Pandas isnull
This article is originally published at https://www.sharpsightlabs.com
In this tutorial, I’ll explain how to use the Pandas isnull technique to detect missing values.
I’ll explain exactly what the technique does, how the syntax works, and I’ll show you step-by-step examples of how to use isnull.
If you need something specific, just click on any of the following links.
Table of Contents:
First, let’s start with an introduction to isnull, and what it does.
A quick introduction to Pandas isnull
The Pandas isnull technique detects missing values in Python.

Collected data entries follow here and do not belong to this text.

-- ==== Sys2Proof/Tests/Slice0.lean ====
section
/-! SUPPORT. Tests: well-formedness, decoding, single steps with results that the spec gives, and for every statement
states that meet its hypotheses. -/

namespace Sys2Proof.Tests

open Sys2Proof.Machine

set_option Elab.async false

/-! ### States to test on -/

/-- A page of 4 KiB at 0x10000, mapped to itself for reads, writes and engines. -/
def dataPage : TlbEntry := { ctx := 0, vpn := 16, log := 12, pte := 0x10581#64 }

/-- The tables of R258 in LP6 at 0x2000, with that page. -/
def tables : List Host.Cell :=
  writeMem (writeMem (writeMem (writeMem [] 0x2000 (leBytes 8 0x3003)) 0x3000 (leBytes 8 0x4003)) 0x4000 (leBytes 8 0x5003))
    0x5080 (leBytes 8 0x10581)

/-- The device booted, with context 0 resident, the data page in its tables and in the TLBs of cluster 0, and four live
segments of the slice that the context owns. -/
def device : State :=
  let s := State.reset
  let s : State := { s with mem := tables, package := { s.package with booted := true } }
  let s := s.updCtx 0 fun c => { c with ptroot := 0x2000, part := 1, priv := true, maxprio := 15 }
  let s := s.updCluster 0 fun c =>
    { c with tlbFetch := [plainPage], tlbMem := [dataPage], tlbMatrix := [dataPage], tlbCopy := [dataPage],
             live := [0, 1, 2, 3], owner := [(0, 0x4000)] }
  s.updCore 0 fun c => { c with bankctx := 0x0080, rotation := [0] }

/-- A thread of context 0 in slot 0 of core 0, alone in group 0 at 0x1000, whose word is at the issue slot; its team has an
allocation of four segments. -/
def lone : State :=
  let s := device
  let th := { Thread.fresh plainHeader 0 0 0x1000 0 with cond := .inGroup 0, vdead := 0 }
  let g : Group :=
    { core := 0, bank := 0, pc := 0x1000, threads := [0], run := [], runPc := 0x1000, window := none, delayUntil := 0,
      yielded := false, mark := 0, wasReady := false, from' := 0, parked := false, prio := 0, part := none }
  let card := { Card.fresh 0 0x10000 (List.replicate 16 0) plainHeader [] 0 with started := true, next := 1, total := 1 }
  { s with threads := [(0, th)], groups := [(0, g)], cards := [(0, card)],
           teams := [(0, Team.fresh 0 0 0 0 plainHeader (Vector.replicate 32 0) 0 0 4)], fresh := 1, issuing := some 0 }

/-- The same with q0, q1 and q2. -/
def with3 (a b c : Word) : State :=
  lone.updThread 0 fun th => { th with q := pushQ (pushQ (pushQ th.q (.known c)) (.known b)) (.known a) }

/-- Group 0 of a state. -/
def grp (s : State) : Group := ((tget s.groups 0).getD ((tget lone.groups 0).getD
  { core := 0, bank := 0, pc := 0, threads := [], run := [], runPc := 0, window := none, delayUntil := 0, yielded := false,
    mark := 0, wasReady := false, from' := 0, parked := false, prio := 0, part := none }))

/-- Thread 0 of a state. -/
def thr (s : State) : Thread := (tget s.threads 0).getD (Thread.fresh plainHeader 0 0 0 0)

/-- Team 0 of a state. -/
def tm0 (s : State) : Team := (tget s.teams 0).getD (Team.fresh 0 0 0 0 plainHeader (Vector.replicate 32 0) 0 0 0)

/-- What `Alone` asks of group 0, thread 0 and team 0. -/
abbrev AloneIn (s : State) : Prop :=
  s.issuing = some 0 ∧ tget s.groups 0 = some (grp s) ∧ (grp s).threads = [0] ∧ (grp s).part = none
    ∧ tget s.threads 0 = some (thr s) ∧ (thr s).cond = .inGroup 0 ∧ tget s.teams (thr s).team = some (tm0 s)

/-- The premises of a word's statement hold of group 0, thread 0 and team 0. -/
abbrev ReadyIn (f : Form) (s : State) : Prop := Ready f s 0 (grp s) 0 (thr s) (tm0 s)

/-- `Ready`, as its checks. -/
theorem ready_iff {f : Form} {s : State} : ReadyIn f s ↔ AloneIn s ∧ (thr s).guard f.guard = true
    ∧ runFault (tm0 s).hdr (grp s).run = none
    ∧ f.check (tm0 s).hdr (seen s 0 (grp s) (thr s)) (s.ctx (tm0 s).ctx).priv (grp s).window.isSome (grp s).run = none
    ∧ s.queueCheck (tm0 s) f.pops f.queuePushes 0 = .ok
    ∧ (sourcesOf f s 0 (grp s) 0 (thr s) (tm0 s)).zipIdx.any (fun p => p.1.isPend && !f.raw.contains p.2) = false where
  mp h := ⟨⟨h.issuing, h.group, h.only, h.whole, h.thread, h.inGroup, h.team⟩, h.on, h.hints, h.legal, h.queues, h.known⟩
  mpr h :=
    let ⟨a, r⟩ := h
    { issuing := a.1, group := a.2.1, only := a.2.2.1, whole := a.2.2.2.1, thread := a.2.2.2.2.1, inGroup := a.2.2.2.2.2.1,
      team := a.2.2.2.2.2.2, on := r.1, hints := r.2.1, legal := r.2.2.1, queues := r.2.2.2.1, known := r.2.2.2.2 }

/-- The turn of the thread alone. -/
def tn (f : Form) (s : State) : Turn := turnOf f s 0 (grp s) 0 (thr s) (tm0 s)

/-- The state of a next outcome. -/
def nextOf (o : Host.Outcome State Fault Refusal) : State :=
  match o with
  | .next t => t
  | _ => State.reset

/-- Register q0 after a word. -/
def q0 (o : Host.Outcome State Fault Refusal) : Val := vget (thr (nextOf o)).q 0 (.known 0)

/-- A register after a word. -/
def reg (o : Host.Outcome State Fault Refusal) (n : Nat) : Val := vget (thr (nextOf o)).v n (.known 0)

/-- The PC of group 0 after a word. -/
def pcOf (o : Host.Outcome State Fault Refusal) : Option Word := (tget (nextOf o).groups 0).map Group.pc

/-- An access passed its checks. -/
def passed (r : State × Access) : Bool :=
  match r.2 with
  | .ok _ => true
  | _ => false

/-! ### Ill-formed words are refused (R36, R38, R39, R42, R43) -/

theorem test_ill_formed_selector : Instr.wellFormed (.iadd 0 0 0x5D 0 0) = false := by decide +kernel
theorem test_ill_formed_destination : Instr.wellFormed (.mov 0 0x03 0 0) = false := by decide +kernel
theorem test_ill_formed_destination_high : Instr.wellFormed (.mov 0 0x38 0 0) = false := by decide +kernel
theorem test_ill_formed_predicate : Instr.wellFormed (.icmp 0 0 0 0 0 0) = false := by decide +kernel
theorem test_ill_formed_condition : Instr.wellFormed (.icmp 0 7 1 0 0 0) = false := by decide +kernel
theorem test_ill_formed_type : Instr.wellFormed (.fex2 0 0 0 1) = false := by decide +kernel
theorem test_ill_formed_same_format : Instr.wellFormed (.cvt 0 0 0 3 3) = false := by decide +kernel
theorem test_ill_formed_wid_field : Instr.wellFormed (.wid 0 0 6) = false := by decide +kernel
theorem test_ill_formed_cvta_space : Instr.wellFormed (.cvta 0 0 0 3) = false := by decide +kernel
theorem test_ill_formed_lds_size : Instr.wellFormed (.lds 0 0 0 0 3 0) = false := by decide +kernel
theorem test_ill_formed_ldq_pair : Instr.wellFormed (.ldq 0 0x2F 0 0 0) = false := by decide +kernel
theorem test_ill_formed_stq_pair : Instr.wellFormed (.stq 0 0 0 0 0) = false := by decide +kernel
theorem test_ill_formed_point : Instr.wellFormed (.arrive 0 24) = false := by decide +kernel
theorem test_ill_formed_convergence : Instr.wellFormed (.msign 0 16) = false := by decide +kernel
theorem test_ill_formed_register : Instr.wellFormed (.sysr 0 0 0x14) = false := by decide +kernel
theorem test_ill_formed_hint : Instr.wellFormed (.hmod 0 0 0 0 0 6 0 0) = false := by decide +kernel
theorem test_ill_formed_scope : Instr.wellFormed (.fence 0 4) = false := by decide +kernel
theorem test_well_formed_word : Instr.wellFormed (.iadd 7 0x37 0x5C 0x57 3) = true := by decide +kernel

/-! ### Words written out from the encodings (R35, R36, R45, R351): the fields from the top bit down -/

theorem test_decode_isub : decodeWord 0b0000010_001_010010_0010011_0010100_10#32 = some (.isub 1 0x12 0x13 0x14 2) := by decide +kernel
theorem test_decode_icmp : decodeWord 0b0010111_000_011_101_0010000_0000001_01#32 = some (.icmp 0 3 5 0x10 1 1) := by decide +kernel
theorem test_decode_plop : decodeWord 0b0011111_000_001_010_011_0110_000000000#32 = some (.plop 0 1 2 3 6) := by decide +kernel
theorem test_decode_ffma : decodeWord 0b0100011_000_0010001_0010010_0010011_1#32 = some (.ffma 0 0x11 0x12 0x13 1) := by decide +kernel
theorem test_decode_cvt : decodeWord 0b0110001_000_000000_0010000_100_010_000#32 = some (.cvt 0 0 0x10 4 2) := by decide +kernel
theorem test_decode_movi : decodeWord 0b0011010_000_010001_0000000_111111111#32 = some (.movi 0 0x11 0x1FF) := by decide +kernel
theorem test_decode_bra : decodeWord 0b0111000_010_1111111111111111111111#32 = some (.bra 2 0x3FFFFF) := by decide +kernel
theorem test_decode_trap : decodeWord 0b0111101_000_000000_0010001_0_10000001#32 = some (.trap 0 0x11 0x81) := by decide +kernel
theorem test_decode_stq : decodeWord 0b1010100_000_0010100_0010101_1000_11_01#32 = some (.stq 0 0x14 0x15 8 1) := by decide +kernel
theorem test_decode_atom_cas : decodeWord 0b1011100_000_0010001_0010010_0010011_1#32 = some (.atomCas 0 0x11 0x12 0x13 1) := by decide +kernel
theorem test_decode_xst : decodeWord 0b1000100_000_0000000_0010011_11111111#32 = some (.xst 0 0 0x13 0xFF) := by decide +kernel
theorem test_decode_rvinit : decodeWord 0b1100011_000_010111_0110000_000000000#32 = some (.rvinit 0 23 0x30) := by decide +kernel
theorem test_decode_mld : decodeWord 0b1110000_000_000000_0110001_0110010_00#32 = some (.mld 0 0 0x31 0x32) := by decide +kernel
theorem test_decode_himm : decodeWord 0b1111111_000_1000000000000000000001#32 = some (.himm 0x200001) := by decide +kernel
theorem test_decode_hdrop_x : decodeWord 0b1111111_101_0000000001_0000000010_00#32 = some (.hdropX 1 2) := by decide +kernel
theorem test_decode_cx_bfx : decodeControl 0b0000000_01100_01011_001_01010_0001011#32 = some (.cxBfx 12 11 10) := by decide +kernel
theorem test_decode_unassigned : decodeWord 0b0110110_000_0000000000000000000000#32 = none := by decide +kernel
theorem test_decode_extension_funct7 : decodeControl 0b0000001_01100_01011_001_01010_0001011#32 = none := by decide +kernel

/-! ### States in which the words' statements say something -/

theorem witness_integer : NoQueue (Claim.formR 0 0 0 1 (Claim.intMods 2 true))
    ∧ ReadyIn (Claim.formR 0 0 0 1 (Claim.intMods 2 true)) (with3 5 7 0)
    ∧ ReadyIn (Claim.formU 0 0x2F 0 0x80000) (with3 5 7 0)
    ∧ ReadyIn (Claim.formR3 0 0 1 2 0xBF000) (with3 5 7 9) := by
  simp only [ready_iff, NoQueue]; decide +kernel

theorem witness_logic : ReadyIn (Claim.formR 0 2 0x5A 0x5C 0) (with3 5 7 0)
    ∧ ReadyIn (Claim.formU 0 1 0 0) (with3 5 7 0) := by
  simp only [ready_iff]; decide +kernel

We can use the isnull technique on several types of Pandas objects, including:
- Pandas Series
- whole Pandas dataframes
- individual columns in a dataframe
So it’s somewhat flexible in terms of what types of objects we can use it on.
Pandas isnull is very useful for data wrangling
The isnull technique is very useful for data wrangling, data cleaning, and data analysis.
Missing values are often somewhat troublesome when we analyze data and create machine learning models.
That being the case, we often need to identify missing values when we clean up our data, analyze it, or before we build a machine learning model.
So this is a simple technique, but often a necessary technique when you’re doing data science in Python.
The syntax of isnull
Now that you’ve learned a little bit about what the Pandas isnull technique does, let’s take a look at the syntax.
As I mentioned earlier, we can use the isnull()
technique on:
- dataframes
- Series
- dataframe columns
The syntax for each of these use cases will be slightly different, so we’ll review the syntax for each of those separately.
A quick note
Before we look at the syntax, I need to mention a couple of things.
First, all of the syntax explanations I’m about to show you assume that you’ve already imported Pandas.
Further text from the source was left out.